Operation Kole Kole was a search and destroy operation during the Vietnam War conducted by the 2nd Brigade, 25th Infantry Division that took place in Hậu Nghĩa and Tây Ninh Provinces, lasting from 14 May to 7 December 1967.

==Background==
The operation was designed to engage Vietcong (VC) units and interdict infiltration routes.

==Operation==
A significant action took place when the Combined Reconnaissance Intelligence Platoon (CRIP) consisting of the Reconnaissance Platoon, 1st Battalion, 27th Infantry Regiment and the Hau Nghia Province Intelligence Platoon of Regional Forces) supported by gunships, reacted to intelligence and engaged a VC reconnaissance element from Long An Province, killing 27 VC. During the period from 5–8 August, the 1st Battalion (Mechanized), 5th Infantry Regiment located extensive ammunition caches and arms factories around Loc Giang (grid reference XT426155) along the Vàm Cỏ Đông River. Items recovered included over 1000 unfinished anti-personnel mines.

During September the operation shifted to northern Hậu Nghĩa and southern Tây Ninh Provinces, while Army of the Republic of Vietnam (ARVN) operations in southern Hậu Nghĩa Province increased.

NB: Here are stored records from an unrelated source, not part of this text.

-- ==== Sys2Proof/Machine/Ops.lean ====
section
/-!
DEFINITION. The named operations over a task, its hoop and its tower: access to each record, the agenda,
the causes that end a task (R338 to R340) and the exception entry `State.raise`, debits (R7, R362, R363),
admission and windows (R187, R188, R206 to R210), counting (R54) and emission (R35, R36, R136).
-/

namespace Sys2Proof.Machine

abbrev Result := Host.Outcome State Fault Refusal

/-! ### Records -/

def State.task? (s : State) (id : Nat) : Option Task := s.tasks.find? fun t => t.id == id
def State.withTask (s : State) (id : Nat) (f : Task → Task) : State :=
  { s with tasks := modifyWhere (fun t => t.id == id) f s.tasks }
def State.hoop (s : State) (h : Nat) : Hoop := s.hoops.getD h Hoop.reset
def State.withHoop (s : State) (h : Nat) (f : Hoop → Hoop) : State := { s with hoops := s.hoops.modify h f }
def State.tower (s : State) (k : Nat) : Tower := s.towers.getD k Tower.reset
def State.withTower (s : State) (k : Nat) (f : Tower → Tower) : State := { s with towers := s.towers.modify k f }
def State.domain (s : State) (h d : Nat) : Domain := (s.hoop h).domains.getD d Domain.reset
def State.withDomain (s : State) (h d : Nat) (f : Domain → Domain) : State :=
  s.withHoop h fun x => { x with domains := x.domains.modify d f }
def State.engine (s : State) (k e : Nat) : Engine := (s.tower k).engines.getD e ⟨[], [], 0, .none⟩
def State.withEngine (s : State) (k e : Nat) (f : Engine → Engine) : State :=
  s.withTower k fun t => { t with engines := t.engines.modify e f }
def State.withJoin (s : State) (k : Nat) (f : JoinEngine → JoinEngine) : State :=
  s.withTower k fun t => { t with join := f t.join }

/-! ### The agenda -/

def State.push (s : State) (e : Instr) : State := { s with agenda := s.agenda ++ [.event e] }
def State.pushAll (s : State) (es : List Instr) : State := { s with agenda := s.agenda ++ es.map Item.event }
def State.pushFiring (s : State) (g : Firing) : State := { s with agenda := s.agenda ++ [.firing g] }
def State.send (s : State) (m : OutMsg) : State := { s with outbox := s.outbox ++ [m] }

/-- Bring-up is complete (R472): links train, and the schedulers accept notices. -/
def State.up (s : State) : Bool := s.bringUp == .running

/-- A message leaves over a link. The part sends nothing while its node is unassigned, which after RUN it stays (R471). -/
def State.sendLink (s : State) (m : OutMsg) : State := if s.node = 0x3FFF then s else s.send m

/-- A pick among `n` possibilities that the manual leaves open, taken from the model's own choices. -/
def State.pick (s : State) (n : Nat) : Nat × State :=
  match s.choices with
  | [] => (0, s)
  | c :: cs => (c % n, { s with choices := cs })

/-- The current item goes on waiting (R7 Wait): it returns to its place, and the next item is tried. -/
def State.block (s : State) : State :=
  match s.cur with
  | some (it, k) => { s with agenda := s.agenda.take k ++ it :: s.agenda.drop k, cursor := k + 1, cur := none }
  | none => s

/-- The current item becomes another event in the same place of the agenda. -/
def State.become (s : State) (e : Instr) : State :=
  match s.cur with
  | some (_, k) => { s with agenda := s.agenda.take k ++ .event e :: s.agenda.drop k, cur := none }
  | none => s.push e

/-- A fresh number for a free value. -/
def State.freshen (s : State) : State := { s with fresh := s.fresh + 1 }

/-! ### Sites and placement (R99 to R103) -/

/-- The physical element of a logical element of a task (R99). -/
def Task.physical (t : Task) (x y : Nat) : Site :=
  let q := t.quads.getD (x / 32 + 2 * (y / 32)) 0
  .elem (32 * (q % 2) + x % 32) (32 * (q / 2) + y % 32)

/-- The task's lowest physical quadrant (R363). -/
def Task.lowQuad (t : Task) : Nat := t.quads.headD 0

/-- The metered domain a site draws on (R363). -/
def Task.domainOf (t : Task) : Site → Nat
  | .elem x y => x / 32 + 2 * (y / 32)
  | .tile n => tileQuad n
  | .issue => 4
  | .port | .unit => t.lowQuad

/-- The task slot of R269. -/
def Task.slot (t : Task) : Nat := 4 * t.hoop + t.lowQuad

/-- The domains of a task: its quadrants, and the matrix domain when it holds the array. -/
def Task.domains (t : Task) : List Nat := if t.tcb.mtx then t.quads ++ [4] else t.quads

def Task.block? (t : Task) (blk : BitVec 7) : Option Block := t.blocks[blk.toNat]?
def Task.placed? (t : Task) (blk inst : BitVec 7) : Option Placed := (t.block? blk).bind fun b => b.code[inst.toNat]?
def Placed.instr? (p : Placed) : Option Instr := (decode p.word p.lit).toOption
def Task.instr? (t : Task) (blk inst : BitVec 7) : Option Instr := (t.placed? blk inst).bind Placed.instr?

/-- The site of the replica of an instruction that an iteration goes to (R34, R100). -/
def Task.siteOf (t : Task) (blk inst : BitVec 7) (iter : BitVec 12) : Site :=
  match t.block? blk with
  | some b =>
    match b.code[inst.toNat]? with
    | some p =>
      match p.site with
      | .elem x y => t.physical (x + (iter.toNat % b.rho) * b.width) y
      | u => u
    | none => .unit
  | none => .unit

/-! ### The store of a domain (R356 to R360, R380) -/

/-- A tower's thermal trip acts on a hoop (R463). -/
def State.tripped (s : State) (h : Nat) : Bool := s.trips.contains (h / 16)

/-- The charge above the floor that `n` segments hold at `mv`, in 1/256 stroke: a segment holds 93.75 pC for each mV, and a
stroke is 64 pC (R351, R352). -/
def segmentCharge (n mv : Nat) : Nat := n * 375 * (mv - 420)

/-- The strokes that bring `n` segments from the floor to `mv`. -/
def strokesOf (n mv : Nat) : Nat := (segmentCharge n mv + 255) / 256

/-- The voltage in mV that `n` connected segments reach with a number of strokes (R356). -/
def voltsOf (n strokes : Nat) : Nat := 420 + strokes * 256 / (375 * n)

/-- The highest voltage that a store can stand at. -/
def Domain.top (x : Domain) : Nat := Nat.min x.vmv.toNat (voltsOf x.nseg x.fed)

/-- The voltage at which a pump holds its store (R358, R462, R463): that of the fill or of the move in progress, or the
feed-cap hold or the trip hold where it is lower. -/
def State.holdMv (s : State) (h d : Nat) : Nat :=
  let x := s.domain h d
  let cap := if s.capReached then Nat.max 550 (x.cur.toNat - 100) else 1000
  let trip := if s.tripped h then 550 else 1000
  Nat.min (x.moving.getD x.cur).toNat (Nat.min cap trip)
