/-- One element of a read stream. -/
def State.readElement (s : State) (id : Nat) (t : Task) (x : Stream) : State :=
  if !s.admitted t (x.elementInst x.next) then
    (if x.outs.isEmpty then s.block
     else match s.flushStream id x x.outs x.next with
      | .error s1 => s1
      | .ok s1 => s1.push (.streamElementAccess id x.uid))
  else
    match s.elementOffset id x.uid x x.next with
    | .error s1 => s1
    | .ok (s1, off) =>
      match s1.streamRead id x.uid off with
      | .error s2 => s2
      | .ok (s2, w) =>
        let outs := x.outs ++ [.data x.fmt w]
        let s3 := (s2.active id).withStream id x.uid fun y => { y with outs := outs, next := x.next + 1 }
        let last := decide (x.count ≤ x.next + 1)
        if last || decide (x.runMax ≤ outs.length) then
          match s3.flushStream id x outs (x.next + 1) with
          | .error s4 => s4
          | .ok s4 =>
            if last then s4.closeStream id x else s4.push (.streamElementAccess id x.uid)
        else s3.push (.streamElementAccess id x.uid)

/-- A write stream has staged or skipped its last element. -/
def State.endWrite (s : State) (id : Nat) (x : Stream) : State := (s.closeStream id x).emitCount x x.count

/-- Pass to the next element of a write stream. -/
def State.nextWrite (s : State) (id : Nat) (x : Stream) (staged : Nat) : State :=
  let it := (x.firing.tag.iter + BitVec.ofNat 12 x.next).toNat
  let s1 := s.withStream id x.uid fun y =>
    { y with next := x.next + 1, done := x.done + staged, buffer := y.buffer.filter fun b => b.off != it }
  if x.count ≤ x.next + 1 then s1.endWrite id x else s1.push (.streamElementAccess id x.uid)

/-- One element of a write stream, whose word has arrived. -/
def State.writeElement (s : State) (id : Nat) (t : Task) (x : Stream) (b : Gathered) : State :=
  if b.fmt = 7 then
    match s.fireWord x.firing .t 1 with
    | .error s1 => s1
    | .ok s1 => s1.nextWrite id x 0
  else match s.elementOffset id x.uid x x.next with
    | .error s1 => s1
    | .ok (s1, off) =>
      match s1.fireWord x.firing .t 1 with
        | .error s2 => s2
        | .ok s2 =>
          let a := x.access off true
          match s2.streamAddress id t x a with
          | .error s3 => s3
          | .ok (s3, pa, key) =>
            match s3.stagePlain x.firing ⟨t.stageQuad x.firing.site, .stream x.uid, 0, pa, bytesOfNat b.word.toNat 4, key⟩
                (tileQuad x.tile) (t.streamClass x pa) with
            | .done s4 => s4.nextWrite id x 1
            | .full => s3.raiseAccess id x.firing.src x.firing.tag a F_STAGE (t.shownVa a)
            | .stopped s4 => s4

/-- STREAM_ELEMENT_ACCESS (R243, R244, R247, R250): `sid` is the stream's own number in its task. -/
def execStreamElementAccess (task sid : Nat) (s : State) : Result :=
  .next <|
    match s.stream? task sid with
    | none => s
    | some (t, x) =>
      if t.halted || x.asked || t.held x.sid || s.streamHeld t x then s.block
      else if x.write then
        match x.buffer.find? fun b => b.off == (x.firing.tag.iter + BitVec.ofNat 12 x.next).toNat with
        | some b => s.writeElement task t x b
        | none => s.block
      else s.readElement task t x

The 1/5th Infantry conducted extensive dismounted night ambush patrols around Loc Giang and along the Vàm Cỏ Đông River which resulted in 14 VC killed in ten engagements. During the last part of September the 1st and 2nd Battalions, 27th Infantry engaged scattered VC west of the Oriental River resulting in the capture of a VC who revealed the location of the 269th VC Battalion. The 1/27th Infantry conducted airmobile assaults in reaction to this intelligence.

The operation continued through October with emphasis on search and destroy operations, supplemented with pacification operations, in Hậu Nghĩa, Tây Ninh and Bình Dương Provinces. Search and destroy operations were characterized by rapid response to intelligence reports in widely separated areas in the area of operations. On 21 October an estimated VC platoon was observed moving from a base camp south of Tây Ninh, they were fixed in place by gunships until Companies A and B, 1/27th Infantry were airlifted to the area to engage them killing 18. On 31 October the 2/27th Infantry conducted airmobile assaults north of the Rach Tra Stream killing 28 VC and capturing two.

Results of the operation to the end of October were 679 VC killed, 142 captured and 279 individual and five crew-served weapons and 4703 artillery, mortar and RPG rounds captured.

==Aftermath==
The operation concluded on 7 December 1967. VC losses were 797 killed and 159 captured and 34 Chieu Hoi for US losses of 158 killed.